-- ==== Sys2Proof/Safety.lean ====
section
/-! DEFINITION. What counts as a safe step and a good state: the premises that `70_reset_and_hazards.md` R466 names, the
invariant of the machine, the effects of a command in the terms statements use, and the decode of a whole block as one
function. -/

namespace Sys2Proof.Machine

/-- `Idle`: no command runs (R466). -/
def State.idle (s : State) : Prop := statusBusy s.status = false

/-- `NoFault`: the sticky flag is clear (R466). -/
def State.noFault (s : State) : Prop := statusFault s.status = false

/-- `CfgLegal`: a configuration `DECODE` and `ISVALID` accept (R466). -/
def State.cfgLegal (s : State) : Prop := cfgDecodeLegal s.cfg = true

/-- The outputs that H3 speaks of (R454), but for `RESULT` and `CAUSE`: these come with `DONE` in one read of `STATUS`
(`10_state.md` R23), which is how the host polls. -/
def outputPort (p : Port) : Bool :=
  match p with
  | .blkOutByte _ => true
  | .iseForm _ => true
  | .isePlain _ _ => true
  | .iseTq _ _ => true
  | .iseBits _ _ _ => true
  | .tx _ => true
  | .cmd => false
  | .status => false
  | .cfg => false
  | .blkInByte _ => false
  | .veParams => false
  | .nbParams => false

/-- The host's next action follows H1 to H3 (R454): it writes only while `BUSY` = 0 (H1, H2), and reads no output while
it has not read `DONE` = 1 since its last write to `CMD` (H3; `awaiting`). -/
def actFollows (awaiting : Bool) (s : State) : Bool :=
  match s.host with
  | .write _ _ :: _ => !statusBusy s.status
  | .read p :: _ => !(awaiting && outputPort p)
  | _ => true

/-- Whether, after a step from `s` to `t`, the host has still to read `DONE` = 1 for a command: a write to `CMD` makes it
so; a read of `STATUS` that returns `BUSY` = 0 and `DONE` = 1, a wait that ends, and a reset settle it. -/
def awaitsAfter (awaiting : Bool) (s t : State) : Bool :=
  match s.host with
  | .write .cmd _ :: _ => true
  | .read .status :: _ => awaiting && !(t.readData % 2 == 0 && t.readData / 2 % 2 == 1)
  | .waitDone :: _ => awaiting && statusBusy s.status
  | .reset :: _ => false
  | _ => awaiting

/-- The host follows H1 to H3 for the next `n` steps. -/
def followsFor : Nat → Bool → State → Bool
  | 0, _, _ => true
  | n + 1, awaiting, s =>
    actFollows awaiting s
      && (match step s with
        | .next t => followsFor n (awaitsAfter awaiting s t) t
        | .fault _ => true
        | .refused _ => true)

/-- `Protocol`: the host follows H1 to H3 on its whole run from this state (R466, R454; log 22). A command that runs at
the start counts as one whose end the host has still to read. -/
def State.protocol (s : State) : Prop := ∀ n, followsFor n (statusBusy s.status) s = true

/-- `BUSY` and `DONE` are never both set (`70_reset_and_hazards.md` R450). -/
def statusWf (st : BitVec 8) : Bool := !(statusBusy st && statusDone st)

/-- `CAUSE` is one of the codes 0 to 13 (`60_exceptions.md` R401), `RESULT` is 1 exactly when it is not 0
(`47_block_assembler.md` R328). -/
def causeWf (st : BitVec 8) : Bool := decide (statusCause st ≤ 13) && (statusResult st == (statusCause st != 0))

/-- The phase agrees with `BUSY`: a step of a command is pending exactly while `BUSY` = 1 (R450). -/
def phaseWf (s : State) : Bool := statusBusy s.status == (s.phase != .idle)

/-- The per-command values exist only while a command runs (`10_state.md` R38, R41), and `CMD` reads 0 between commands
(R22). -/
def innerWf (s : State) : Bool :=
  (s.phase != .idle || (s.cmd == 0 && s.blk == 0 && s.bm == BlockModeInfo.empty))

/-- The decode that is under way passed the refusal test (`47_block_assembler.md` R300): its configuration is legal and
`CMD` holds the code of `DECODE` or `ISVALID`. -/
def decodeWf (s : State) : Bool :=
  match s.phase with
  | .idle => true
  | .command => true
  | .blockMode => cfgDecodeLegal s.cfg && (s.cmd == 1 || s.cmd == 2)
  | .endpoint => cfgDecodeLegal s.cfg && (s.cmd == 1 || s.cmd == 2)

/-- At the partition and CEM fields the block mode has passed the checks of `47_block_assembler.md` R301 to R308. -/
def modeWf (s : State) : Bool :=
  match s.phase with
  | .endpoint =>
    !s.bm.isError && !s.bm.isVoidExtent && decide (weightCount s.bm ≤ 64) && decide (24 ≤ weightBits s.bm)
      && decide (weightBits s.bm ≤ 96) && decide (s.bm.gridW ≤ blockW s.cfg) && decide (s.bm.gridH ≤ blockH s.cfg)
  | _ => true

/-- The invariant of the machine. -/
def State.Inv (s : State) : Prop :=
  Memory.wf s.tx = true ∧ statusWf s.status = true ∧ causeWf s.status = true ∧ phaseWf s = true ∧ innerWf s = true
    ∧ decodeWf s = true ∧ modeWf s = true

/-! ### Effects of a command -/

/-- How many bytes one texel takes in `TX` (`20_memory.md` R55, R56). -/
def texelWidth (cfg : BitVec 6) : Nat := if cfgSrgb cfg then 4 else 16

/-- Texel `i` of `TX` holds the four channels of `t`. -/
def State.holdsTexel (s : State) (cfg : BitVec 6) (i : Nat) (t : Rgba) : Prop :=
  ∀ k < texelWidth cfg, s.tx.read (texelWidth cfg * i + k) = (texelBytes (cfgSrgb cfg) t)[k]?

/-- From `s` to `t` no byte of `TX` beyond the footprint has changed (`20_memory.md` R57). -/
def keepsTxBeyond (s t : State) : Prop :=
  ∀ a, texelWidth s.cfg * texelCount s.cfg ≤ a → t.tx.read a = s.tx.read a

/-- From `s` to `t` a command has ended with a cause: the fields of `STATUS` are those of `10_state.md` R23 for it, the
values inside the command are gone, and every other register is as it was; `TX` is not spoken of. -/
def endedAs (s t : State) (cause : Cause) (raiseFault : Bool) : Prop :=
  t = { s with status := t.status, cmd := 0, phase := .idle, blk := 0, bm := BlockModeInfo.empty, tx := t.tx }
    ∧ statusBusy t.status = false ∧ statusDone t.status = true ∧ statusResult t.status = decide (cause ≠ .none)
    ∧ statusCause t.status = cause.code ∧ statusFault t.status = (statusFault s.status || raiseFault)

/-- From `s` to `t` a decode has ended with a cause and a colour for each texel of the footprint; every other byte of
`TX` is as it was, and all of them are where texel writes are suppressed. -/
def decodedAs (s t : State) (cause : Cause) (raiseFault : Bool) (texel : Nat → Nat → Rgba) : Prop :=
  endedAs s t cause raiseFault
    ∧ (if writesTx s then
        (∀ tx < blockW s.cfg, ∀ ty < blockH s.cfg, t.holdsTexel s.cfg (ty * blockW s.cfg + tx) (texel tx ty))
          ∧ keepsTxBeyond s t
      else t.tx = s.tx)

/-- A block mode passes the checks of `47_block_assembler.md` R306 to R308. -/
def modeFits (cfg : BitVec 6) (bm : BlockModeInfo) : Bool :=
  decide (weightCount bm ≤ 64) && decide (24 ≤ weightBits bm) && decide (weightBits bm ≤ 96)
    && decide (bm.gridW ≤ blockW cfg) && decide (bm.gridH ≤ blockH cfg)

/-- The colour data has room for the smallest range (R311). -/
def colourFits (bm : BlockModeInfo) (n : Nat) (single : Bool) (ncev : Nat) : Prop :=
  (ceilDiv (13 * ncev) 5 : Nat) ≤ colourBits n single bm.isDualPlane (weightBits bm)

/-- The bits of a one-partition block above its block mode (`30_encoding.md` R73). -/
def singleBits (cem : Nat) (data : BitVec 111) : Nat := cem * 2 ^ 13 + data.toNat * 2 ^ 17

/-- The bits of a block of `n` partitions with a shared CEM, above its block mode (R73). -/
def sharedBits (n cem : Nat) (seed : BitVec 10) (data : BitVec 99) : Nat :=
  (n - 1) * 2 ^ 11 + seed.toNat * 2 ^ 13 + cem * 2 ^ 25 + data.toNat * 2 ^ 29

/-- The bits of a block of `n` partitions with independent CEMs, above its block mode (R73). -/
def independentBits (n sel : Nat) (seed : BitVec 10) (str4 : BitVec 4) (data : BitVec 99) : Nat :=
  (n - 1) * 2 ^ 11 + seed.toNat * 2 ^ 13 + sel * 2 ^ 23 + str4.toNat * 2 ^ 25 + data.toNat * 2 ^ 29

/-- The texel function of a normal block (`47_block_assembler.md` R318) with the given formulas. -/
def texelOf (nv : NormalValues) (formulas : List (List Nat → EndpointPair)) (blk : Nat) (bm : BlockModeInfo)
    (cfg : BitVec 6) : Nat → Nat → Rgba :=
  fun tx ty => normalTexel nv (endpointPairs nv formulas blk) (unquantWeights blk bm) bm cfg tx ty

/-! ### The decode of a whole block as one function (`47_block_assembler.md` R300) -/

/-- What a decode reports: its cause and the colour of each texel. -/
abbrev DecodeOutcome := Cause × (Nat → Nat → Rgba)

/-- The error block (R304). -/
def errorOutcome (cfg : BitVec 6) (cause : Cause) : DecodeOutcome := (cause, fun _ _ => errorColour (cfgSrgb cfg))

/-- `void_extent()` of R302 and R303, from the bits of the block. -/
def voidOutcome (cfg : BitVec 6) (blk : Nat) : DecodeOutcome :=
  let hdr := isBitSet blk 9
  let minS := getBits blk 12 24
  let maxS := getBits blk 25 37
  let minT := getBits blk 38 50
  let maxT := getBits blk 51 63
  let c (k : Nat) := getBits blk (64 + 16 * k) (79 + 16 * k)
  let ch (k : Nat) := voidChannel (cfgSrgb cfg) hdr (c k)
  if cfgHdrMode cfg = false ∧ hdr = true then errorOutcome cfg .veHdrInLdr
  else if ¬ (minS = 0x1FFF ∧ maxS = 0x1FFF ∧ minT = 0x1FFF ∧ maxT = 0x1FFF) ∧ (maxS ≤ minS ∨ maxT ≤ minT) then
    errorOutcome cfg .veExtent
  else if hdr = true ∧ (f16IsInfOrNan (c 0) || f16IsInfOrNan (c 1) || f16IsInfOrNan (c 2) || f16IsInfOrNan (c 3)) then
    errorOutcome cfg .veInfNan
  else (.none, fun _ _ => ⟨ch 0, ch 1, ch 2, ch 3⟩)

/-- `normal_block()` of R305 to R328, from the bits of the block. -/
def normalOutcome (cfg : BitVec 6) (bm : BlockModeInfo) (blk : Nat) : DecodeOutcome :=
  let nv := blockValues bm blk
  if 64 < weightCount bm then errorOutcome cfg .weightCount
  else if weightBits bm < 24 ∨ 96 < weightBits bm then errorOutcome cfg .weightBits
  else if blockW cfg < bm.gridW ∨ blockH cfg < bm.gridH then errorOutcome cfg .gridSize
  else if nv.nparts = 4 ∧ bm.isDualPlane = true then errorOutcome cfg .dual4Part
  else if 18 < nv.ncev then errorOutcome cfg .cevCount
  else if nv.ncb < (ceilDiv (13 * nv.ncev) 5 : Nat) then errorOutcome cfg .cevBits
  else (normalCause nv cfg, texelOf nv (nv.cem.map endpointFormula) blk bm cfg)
^^^^
* _EXERCISE INSTRUCTIONS_: Work through the entries, filtering for the string "texelOf", and copy each line that holds it.

* _EXERCISE OUTPUT_:
def texelOf (nv : NormalValues) (formulas : List (List Nat → EndpointPair)) (blk : Nat) (bm : BlockModeInfo)
  else (normalCause nv cfg, texelOf nv (nv.cem.map endpointFormula) blk bm cfg)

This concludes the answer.